I do not answer Elise and instead force myself to keep staring straight ahead. Even though my neck is stiff, my shoulders are tight, and my face is burning, I will not acknowledge her. I know if I do, she won’t stop.

It doesn’t help that something is tickling my left ear, and I want to scratch it. The seats in this theater are so close together that if I move an inch, I’ll practically be on Mr. Hottie’s lap. I can already feel his thigh pressed against mine, and while it’s warm and solid, it feels slightly uncomfortable to be so close to a stranger.
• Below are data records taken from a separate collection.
-- ==== Sys2Proof/Laws/Issue.lean ====
section
/-! SUPPORT. What issue does: the passing of a cycle in which nothing is due, and an instruction that issues. -/

namespace Sys2Proof.Machine

/-! ## The passing of schedule cycles -/

/-- Nothing is performed by cycle `c` if nothing is due by then. -/
theorem runDue_of_later (s : State) (d c n : Nat) (h : ∀ a ∈ (s.dom d).due, c < a.1) : s.runDue d c n = s := by
  cases n with
  | zero => rfl
  | succ n =>
    unfold State.runDue
    split
    · rfl
    · next t a l e =>
      have := h (t, a) (by rw [e]; exact List.mem_cons_self)
      simp only at this
      rw [if_neg (by omega)]

/-- Cycles in which nothing is due only move the domain's time on. -/
theorem pass_of_later (s : State) (d k : Nat) (hh : s.halted d = false) (h : ∀ a ∈ (s.dom d).due, (s.dom d).cyc + k < a.1) :
    s.pass d k = s.modDom d fun x => x.passTo ((s.dom d).cyc + k) := by
  unfold State.pass
  simp only [runDue_of_later s d _ _ h, hh]
  rfl

/-! ## Issue -/

/-- The schedule state in which an instruction at `ia` has issued, before its cycle has passed. -/
def Dom.issuedAt (x : Dom) (ia : Nat) (n : Next) : Dom :=
  { x with
    fetchWait := 0
    queueStall := false
    bank := some (ia / 512) }.advance ia n

/-- The instruction at the fetch pointer acts on the state in which SEQ_PC holds its address. -/
theorem issueOp_of_issues (s : State) {d cls op : Nat} {w : Quad} (act : State → Quad → Nat → IssueRes)
    (h : s.issues d w cls op) {s' : State} {n : Next}
    (ha : act (s.put (Reg.SEQ_PC.PC d) (s.dom d).pc) w (s.dom d).pc = .done s' n) :
    s.issueOp d cls op act = if s'.halted d then s' else (s'.modDom d fun x => x.issuedAt (s.dom d).pc n).pass d 1 := by
  obtain ⟨hc, hh, hf, has, hcl, hop, hw, -⟩ := h
  unfold State.issueOp
  simp only [hc, if_true, Nat.not_lt.mpr hh, if_false, hf, has, hcl, hop, hw, ha]
  simp [Dom.issuedAt]

/-- An instruction issues, and nothing it leaves is due by the end of its cycle. -/
theorem issueOp_quiet (s : State) {d cls op : Nat} {w : Quad} (act : State → Quad → Nat → IssueRes)
    (h : s.issues d w cls op) {s' : State} {n : Next}
    (ha : act (s.put (Reg.SEQ_PC.PC d) (s.dom d).pc) w (s.dom d).pc = .done s' n) (hd : d < 12) (hh : s'.halted d = false)
    (hdue : ∀ a ∈ (s'.dom d).due, (s'.dom d).cyc + 1 < a.1) :
    s.issueOp d cls op act =
      s'.modDom d fun x => (x.issuedAt (s.dom d).pc n).passTo ((s'.dom d).cyc + 1) := by
  have adv (x : Dom) (ia : Nat) (n : Next) : (x.issuedAt ia n).due = x.due ∧ (x.issuedAt ia n).cyc = x.cyc := by
    cases n <;> simp only [Dom.issuedAt, Dom.advance, and_self]
    split
    · split <;> simp
    · simp
  rw [issueOp_of_issues s act h ha]
  simp only [hh, Bool.false_eq_true, if_false]
  rw [pass_of_later (s'.modDom d fun x => x.issuedAt (s.dom d).pc n) d 1 hh]
  · simp only [State.dom_modDom_self _ _ hd, (adv _ _ _).2]
    simp [State.modDom, State.setDom, State.dom, hd, Vector.setIfInBounds]
  · intro a hm
    rw [State.dom_modDom_self _ _ hd, (adv _ _ _).1] at hm
    rw [State.dom_modDom_self _ _ hd, (adv _ _ _).2]
    exact hdue a hm

end Sys2Proof.Machine
end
“I wonder if he’s single,” Elise continues even louder this time, and I cannot stop myself from turning to glare at her while simultaneously pressing my finger to my lips. “Hot, hot, hot.” She giggles, and I roll my eyes as I look back toward the stage. I don’t ask her how she can tell what he looks like because I don’t want to encourage her.

The room is dark and musty, and I’m struggling not to fall asleep. I suppress a yawn as I stare at the small stage filled with three actors dressed in garbage bags with leaves on their heads. Elise and I are in the audience of an off-off-Broadway play in which my best friend Lila has a starring role. I’m happy she got the role, but the play is awful. It’s opening night, and I can feel the hope that this play will be around for many years, seeping from my veins.